Question

A measuring jar with an internal diameter of $10cm$ is partially filled with water. Four equal spherical balls of a diameter of $2cm$ each are dropped in it and they sink down in the water completely. What will be the change in the level of water in the jar?

Answer 1

Step 1: Find the volume of the immersed spherical balls.

The volume of the immersed spherical balls $=4\times Volumeofoneball$ (Balls are identical i.e. radius are same)

Given that, the diameter of each ball $=2cm$

Thus, the radius of each ball $=\frac{2}{2}cm$ $(Radius=\frac{Diameter}{2})$

$=1cm$

The volume of a sphere of radius $r$ $=\frac{4}{3}{\mathrm{\pi r}}^3$

$$\begin{gathered} =\frac{4}{3}\mathrm{\pi }\times {\left(1\right)}^3 \\ =\frac{4}{3}\mathrm{\pi }{\mathrm{cm}}^3 \end{gathered}$$

The volume of $4$ spherical balls $=4\times \frac{4}{3}\mathrm{\pi }{\mathrm{cm}}^3$

$=\frac{16}{3}\mathrm{\pi }{\mathrm{cm}}^3$

Step 2: Find the volume of water risen in the jar.

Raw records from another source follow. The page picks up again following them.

-- ==== Sys2Proof/Certificates/Slice0/Obligations.lean ====
section
/-! DEFINITION. The statements for the provers: one definition each, its docstring naming the rules it rests on. -/

open Sys2Proof Sys2Proof.Machine

/-- A step runs the command at the front of the queue (R566). -/
def Obligations.StepRunsFrontCommand : Prop :=
  ∀ (c : Instr) (rest : List Instr) (s : State), step { s with pending := c :: rest } = exec c { s with pending := rest }

/-- A step with an empty queue is one ns of time (R15, R540, R544, R552). -/
def Obligations.IdleStepCountsTime : Prop :=
  ∀ s : State, s.pending = [] →
    (∃ t : State, step s = .next t ∧ t.pending = [] ∧
      t.chip.now = (if s.chip.pllLocked then s.chip.now + 1 else s.chip.now) ∧
      t.chip.dbg.paused = (if s.chip.pllLocked && s.chip.stopped then s.chip.dbg.paused + 1 else s.chip.dbg.paused) ∧
      t.chip = { s.chip with now := t.chip.now, dbg := t.chip.dbg, mem := t.chip.mem, dram := t.chip.dram, regs := t.chip.regs,
                              host := { s.chip.host with aerInternal := t.chip.host.aerInternal } }) ∧
    (s.chip.dbg.stage = [] → ∀ n : Nat, Host.Core.run core n s = .next { s with chip := { s.chip with
        now := if s.chip.pllLocked then s.chip.now + BitVec.ofNat 64 n else s.chip.now
        dbg := { s.chip.dbg with
          paused := if s.chip.pllLocked && s.chip.stopped then s.chip.dbg.paused + BitVec.ofNat 64 n else s.chip.dbg.paused } } })

/-- Every command answers a next state and leaves the queue as it found it (R6, R566). -/
def Obligations.EveryCommandAnswersNext : Prop :=
  ∀ (c : Instr) (s : State), ∃ chip' : Chip, exec c s = .next { s with chip := chip' }

/-- A run of any length goes on, and its queue is the first queue without the commands it ran (R6, R566). -/
def Obligations.RunsNeverStop : Prop :=
  (∀ (s : State) (k : Nat), ∃ t : State, Host.Core.run core k s = .next t ∧ t.pending = s.pending.drop k ∧ (QueueWf s → QueueWf t)) ∧
  (∀ s : State, Safe s)

/-- Every step keeps module memory in its canonical form (R5, R224, R490, R534). -/
def Obligations.MemoryStaysCanonical : Prop :=
  ∀ s t : State, Memory.wf s.chip.dram = true → step s = .next t → Memory.wf t.chip.dram = true

/-- What the registers hold at reset, by the maps' Reset columns (R562, R568, R60). -/
def Obligations.ResetRegisterValues : Prop :=
  (∀ off : Nat, State.reset.chip.rd off = (regReset off).toNat) ∧
  (∀ p ∈ [(Reg.ver, 0x01210200), (Reg.clkcfg, 0x04000C080000EA60), (Reg.tkcnt 0, 0x100000), (Reg.tkcnt 10, 0), (Reg.epoch, 0),
      (Reg.bringCtl, 2), (Reg.bringStatus, 0), (Reg.jhead, 1), (Reg.jtail, 1), (Reg.hifCtl, 0), (Reg.ilim, 0x42E), (Reg.policy, 0x182001),
      (Reg.diagres, 0xFFFFFF0000), (Reg.wstat, 0), (Reg.anxctl, 0x1C)], State.reset.chip.rd p.1 = p.2) ∧
  (∀ q < 256, State.reset.chip.rd (Reg.sqCfg q) = 0x100 ∧ State.reset.chip.rd (Reg.cqCfg q) = 0) ∧
  (∀ k < 4, State.reset.chip.rd (Reg.trig k) = 2 ^ 48) ∧
  (∀ l < 5, State.reset.chip.rd (Reg.linkCtl l) = 0xFFFF0000) ∧
  (∀ t < 4, State.reset.chip.rd (Reg.gmap t) = 0xF0F0F0F0F0F0F0F0 ∧
    (∀ b < 104, State.reset.chip.rd (Reg.bank t b) = 0x300000000 ∧ State.reset.chip.rd (Reg.dom t b) = 0xF06 ∧
      State.reset.chip.rd (Reg.vaultCtl t b) = 0x1000000000 ∧ State.reset.chip.rd (Reg.chcCtl t b) = 0x80408) ∧
    (∀ i < 96, State.reset.chip.rd (Reg.stripe t i) = 25 * i % 96)) ∧
  (∀ k : Nat, State.reset.chip.gal k = Gallery.reset) ∧
  Gallery.reset.hart.pc = 0 ∧ Gallery.reset.hart.mie = true ∧ Gallery.reset.hart.mieReg = 0x00010000#32 ∧
  (∀ i : Nat, Gallery.reset.counter i = 0) ∧ (∀ q : Nat, (Gallery.reset.queue q).entries = [] ∧ (Gallery.reset.queue q).halted = false) ∧
  Gallery.reset.marks = [] ∧ Gallery.reset.gctl = 0 ∧ Gallery.reset.gfault = 0 ∧ Gallery.reset.waitlim = 0x2710#24 ∧
  Gallery.reset.dom = .off

/-- The fields of every register lie in its width and do not overlap (R4, R8, R562). -/
def Obligations.RegisterFieldsDisjoint : Prop :=
  ∀ (off : Nat) (d : RegDef), regAt off = some d →
    (d.width = 32 ∨ d.width = 64) ∧ off % (d.width / 8) = 0 ∧
    (∀ f ∈ d.fields, 0 < f.len ∧ f.lo + f.len ≤ d.width ∧ f.min ≤ f.max ∧ f.max < 2 ^ f.len) ∧
    d.fields.Pairwise fun f h => f.lo + f.len ≤ h.lo ∨ h.lo + h.len ≤ f.lo

/-- What a write does to one field of a register, by its access code (R8, R9). -/
def Obligations.WriteRulesOfFields : Prop :=
  ∀ (off : Nat) (d : RegDef) (f : RegField) (sealed : Bool) (old v mask : Nat), regAt off = some d → f ∈ d.fields →
    old < 2 ^ d.width →
    let part := field mask f.lo f.len
    let cur := field old f.lo f.len
    let put := (field v f.lo f.len &&& part) ||| (cur &&& (2 ^ f.len - 1 - part))
    field (regWrite off d.fields sealed old v mask) f.lo f.len =
      match f.acc with
      | .rw => if part ≠ 0 ∧ fieldLegal off f put = true then put else cur
      | .rwl => if sealed = false ∧ part ≠ 0 ∧ fieldLegal off f put = true then put else cur
      | .w1c => if field v f.lo f.len &&& part ≠ 0 then 0 else cur
      | _ => cur

/-- A read shows every field but write-only ones, and zero elsewhere (R8). -/
def Obligations.ReadsShowFields : Prop :=
  ∀ (off : Nat) (d : RegDef) (v : Nat), regAt off = some d →
    (∀ f ∈ d.fields, field (regRead d.fields v) f.lo f.len = if f.acc = .wo then 0 else field v f.lo f.len) ∧
    (∀ i : Nat, (∀ f ∈ d.fields, i < f.lo ∨ f.lo + f.len ≤ i) → bitOf (regRead d.fields v) i = false)

/-- Reads of BAR0 complete with the register's value, and a low half latches the high half (R7, R562, R566). -/
def Obligations.RegisterReadsComplete : Prop :=
  ∀ (who : Half) (off : BitVec 26) (d : RegDef) (s : State), regAt off.toNat = some d → s.chip.inReset = false → s.chip.absent off.toNat = false →
    s.chip.pageOf off.toNat = none → s.chip.serves off.toNat = true → ¬ (Reg.scanwin ≤ off.toNat ∧ off.toNat < Reg.scanwin + 0x10000) →
    (d.width = 64 → off.toNat % 8 = 0 →
      exec (.reg64LowHalfRead ⟨who, .bar0⟩ off true) s = .next { s with chip := { s.chip with
        latch := Store.put noLatch s.chip.latch (latchKey who off.toNat) none,
        host := { s.chip.host with bar0Out := some (BitVec.ofNat 64 (regRead d.fields (s.chip.plainValue off.toNat))) } } }) ∧
    (d.width = 64 → off.toNat % 4 = 0 →
      exec (.reg64LowHalfRead ⟨who, .bar0⟩ off false) s = .next { s with chip := { s.chip with
        latch := Store.put noLatch s.chip.latch (latchKey who off.toNat) (some (BitVec.ofNat 32 (regRead d.fields (s.chip.plainValue off.toNat) / 2 ^ 32))),
        host := { s.chip.host with bar0Out := some (BitVec.ofNat 64 (regRead d.fields (s.chip.plainValue off.toNat) % 2 ^ 32)) } } }) ∧
    (d.width = 32 → off.toNat % 4 = 0 →
      exec (.reg64LowHalfRead ⟨who, .bar0⟩ off false) s = .next { s with chip := { s.chip with
        host := { s.chip.host with bar0Out := some (BitVec.ofNat 64 (regRead d.fields (s.chip.plainValue off.toNat))) } } }) ∧
    (∀ high : BitVec 26, d.width = 64 → off.toNat % 8 = 0 → high.toNat = off.toNat + 4 → regAt high.toNat = none → s.chip.serves high.toNat = true →
      ∀ w : Word, Store.get noLatch s.chip.latch (latchKey who off.toNat) = some w →
      exec (.reg64LowHalfRead ⟨who, .bar0⟩ high false) s = .next { s with chip := { s.chip with
        latch := Store.put noLatch s.chip.latch (latchKey who off.toNat) none, host := { s.chip.host with bar0Out := some (BitVec.ofNat 64 w.toNat) } } }) ∧
    (∀ high : BitVec 26, d.width = 64 → off.toNat % 8 = 0 → high.toNat = off.toNat + 4 → regAt high.toNat = none → s.chip.serves high.toNat = true →
      Store.get noLatch s.chip.latch (latchKey who off.toNat) = none →
      exec (.reg64LowHalfRead ⟨who, .bar0⟩ high false) s = .next { s with chip := { s.chip with
        host := { s.chip.host with bar0Out := some (BitVec.ofNat 64 (regRead d.fields (s.chip.plainValue off.toNat) / 2 ^ 32)) } } })

/-- Writes of BAR0 reach the register by its fields' rules, and a bad access is dropped or answered Unsupported Request (R7, R9, R565). -/
def Obligations.RegisterWritesComplete : Prop :=
  (∀ (who : Half) (off : BitVec 26) (v : DWord) (d : RegDef) (s : State), regAt off.toNat = some d → d.width = 64 → off.toNat % 8 = 0 → s.chip.inReset = false →
    s.chip.dropsWrite off.toNat = false → s.chip.takesWrite off.toNat = true → ¬ (Reg.scanwin ≤ off.toNat ∧ off.toNat < Reg.scanwin + 0x10000) →
    exec (.registerWrite ⟨⟨who, .bar0⟩, off⟩ true v) s = .next { s with chip := (s.chip.letGo who off.toNat).regPut off.toNat v.toNat (2 ^ 64 - 1) }) ∧
  (∀ (who : Half) (off : BitVec 26) (v : DWord) (d : RegDef) (s : State), regAt off.toNat = some d → off.toNat % 4 = 0 → s.chip.inReset = false →
    s.chip.dropsWrite off.toNat = false → s.chip.takesWrite off.toNat = true → ¬ (Reg.scanwin ≤ off.toNat ∧ off.toNat < Reg.scanwin + 0x10000) →
    exec (.registerWrite ⟨⟨who, .bar0⟩, off⟩ false v) s = .next { s with chip := (s.chip.letGo who off.toNat).regPut off.toNat (v.toNat % 2 ^ 32) (2 ^ 32 - 1) }) ∧
  (∀ (who : Half) (off : BitVec 26) (v : DWord) (d : RegDef) (s : State), regAt off.toNat = none → off.toNat % 8 = 4 → regAt (off.toNat - 4) = some d → d.width = 64 →
    s.chip.inReset = false → s.chip.dropsWrite off.toNat = false → s.chip.takesWrite (off.toNat - 4) = true →
    ¬ (Reg.scanwin ≤ off.toNat ∧ off.toNat < Reg.scanwin + 0x10000) →
    exec (.registerWrite ⟨⟨who, .bar0⟩, off⟩ false v) s =
      .next { s with chip := (s.chip.letGo who off.toNat).regPut (off.toNat - 4) (v.toNat % 2 ^ 32 * 2 ^ 32) (2 ^ 64 - 2 ^ 32) }) ∧
  (∀ off ∈ [Reg.clkcfg, Reg.apbase, Reg.ilim, Reg.vfloor, Reg.policy, Reg.diagctl, Reg.diagaddr, Reg.diagdata 0, Reg.diagdata 8, Reg.sqBase 0, Reg.cqBase 255],
    ∀ (v mask : Nat) (c : Chip), ∃ d : RegDef, regAt off = some d ∧
      c.regPut off v mask =
        if regPairOk off (regWrite off d.fields c.isSealed (c.rd off) v mask) then
          (c.unlatch off).wr off (regWrite off d.fields c.isSealed (c.rd off) v mask)
        else c.unlatch off) ∧
  (∀ (off : BitVec 26) (size : Fin 4097) (s : State), ¬ ((size.val = 4 ∨ size.val = 8) ∧ off.toNat % size.val = 0) → s.chip.inReset = false →
    exec (.bar0MisalignedAccess off size false) s = .next { s with chip := { s.chip with host := { s.chip.host with bar0Out := none } } }) ∧
  (∀ (off : BitVec 26) (size : Fin 4097) (s : State), exec (.bar0MisalignedAccess off size true) s = .next s)

/-- Writes that the module drops (R2, R399, R544, R562, R565). -/
def Obligations.WritesThatAreIgnored : Prop :=
  ∀ (who : Half) (off : BitVec 26) (wide : Bool) (v : DWord) (s : State), off.toNat % (if wide then 8 else 4) = 0 → s.chip.inReset = false →
    (∀ (b : Nat), off.toNat / 0x100000 = b → s.chip.stopped = true → b ≠ 4 → b ≠ 6 → off.toNat ≠ Reg.bringReset →
      exec (.registerWrite ⟨⟨who, .bar0⟩, off⟩ wide v) s = .next { s with chip := (s.chip.letGo who off.toNat).bump Reg.wstat 16 16 1 }) ∧
    (s.chip.stopped = false → ¬ (Reg.scanwin ≤ off.toNat ∧ off.toNat < Reg.scanwin + 0x10000) →
      (∀ t : Nat, s.chip.isSealed = true → towerOf off.toNat = some t →
        (∀ o, off.toNat - 4 ≤ o → o ≤ off.toNat + 4 → sealedTowerOk t o = false) →
        exec (.registerWrite ⟨⟨who, .bar0⟩, off⟩ wide v) s = .next { s with chip := s.chip.letGo who off.toNat }) ∧
      (s.chip.isSealed = false → off.toNat / 0x100000 ∈ [2, 3, 4, 5, 7] → off.toNat / 8 ≠ Reg.node / 8 → s.chip.thermStopped = false →
        exec (.registerWrite ⟨⟨who, .bar0⟩, off⟩ wide v) s = .next { s with chip := s.chip.letGo who off.toNat }) ∧
      ((∀ o, off.toNat - 4 ≤ o → o ≤ off.toNat + 4 → s.chip.absent o = true) → exec (.registerWrite ⟨⟨who, .bar0⟩, off⟩ wide v) s = .next { s with chip := s.chip.letGo who off.toNat }) ∧
      ((∀ o, off.toNat - 4 ≤ o → o ≤ off.toNat + 4 → regAt o = none) → exec (.registerWrite ⟨⟨who, .bar0⟩, off⟩ wide v) s = .next { s with chip := s.chip.letGo who off.toNat }))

Given that, the diameter of the jar $=10cm$

Thus, the radius of the jar $=\frac{10}{2}cm$ $(Radius=\frac{Diameter}{2})$

$=5cm$

After swing the ball in the water of the jar let the volume of water raised by $hcm$

The volume cylinder of height $h$ and radius $r$ $={\mathrm{\pi r}}^2\mathrm{h}$

The volume of water risen in the jar of radius $5cm$ and height $hcm$ $=\mathrm{\pi }{\left(5\right)}^2\mathrm{h}{\mathrm{cm}}^3$

$=25\mathrm{\pi h}{\mathrm{cm}}^3$

Step 3: Find the change in the level of water in the jar.

The volume of the water rise in the jar $=$ Volume of the immersed spherical balls

$\begin{array}{rcl}\therefore 25\pi h& =& \frac{16}{3}\pi \\ & \Rightarrow & h=\frac{16}{3\times 25}\\ & \Rightarrow & h=\frac{16}{75}cm\end{array}$

Hencee, the level of water is raised by $\frac{16}{75}cm$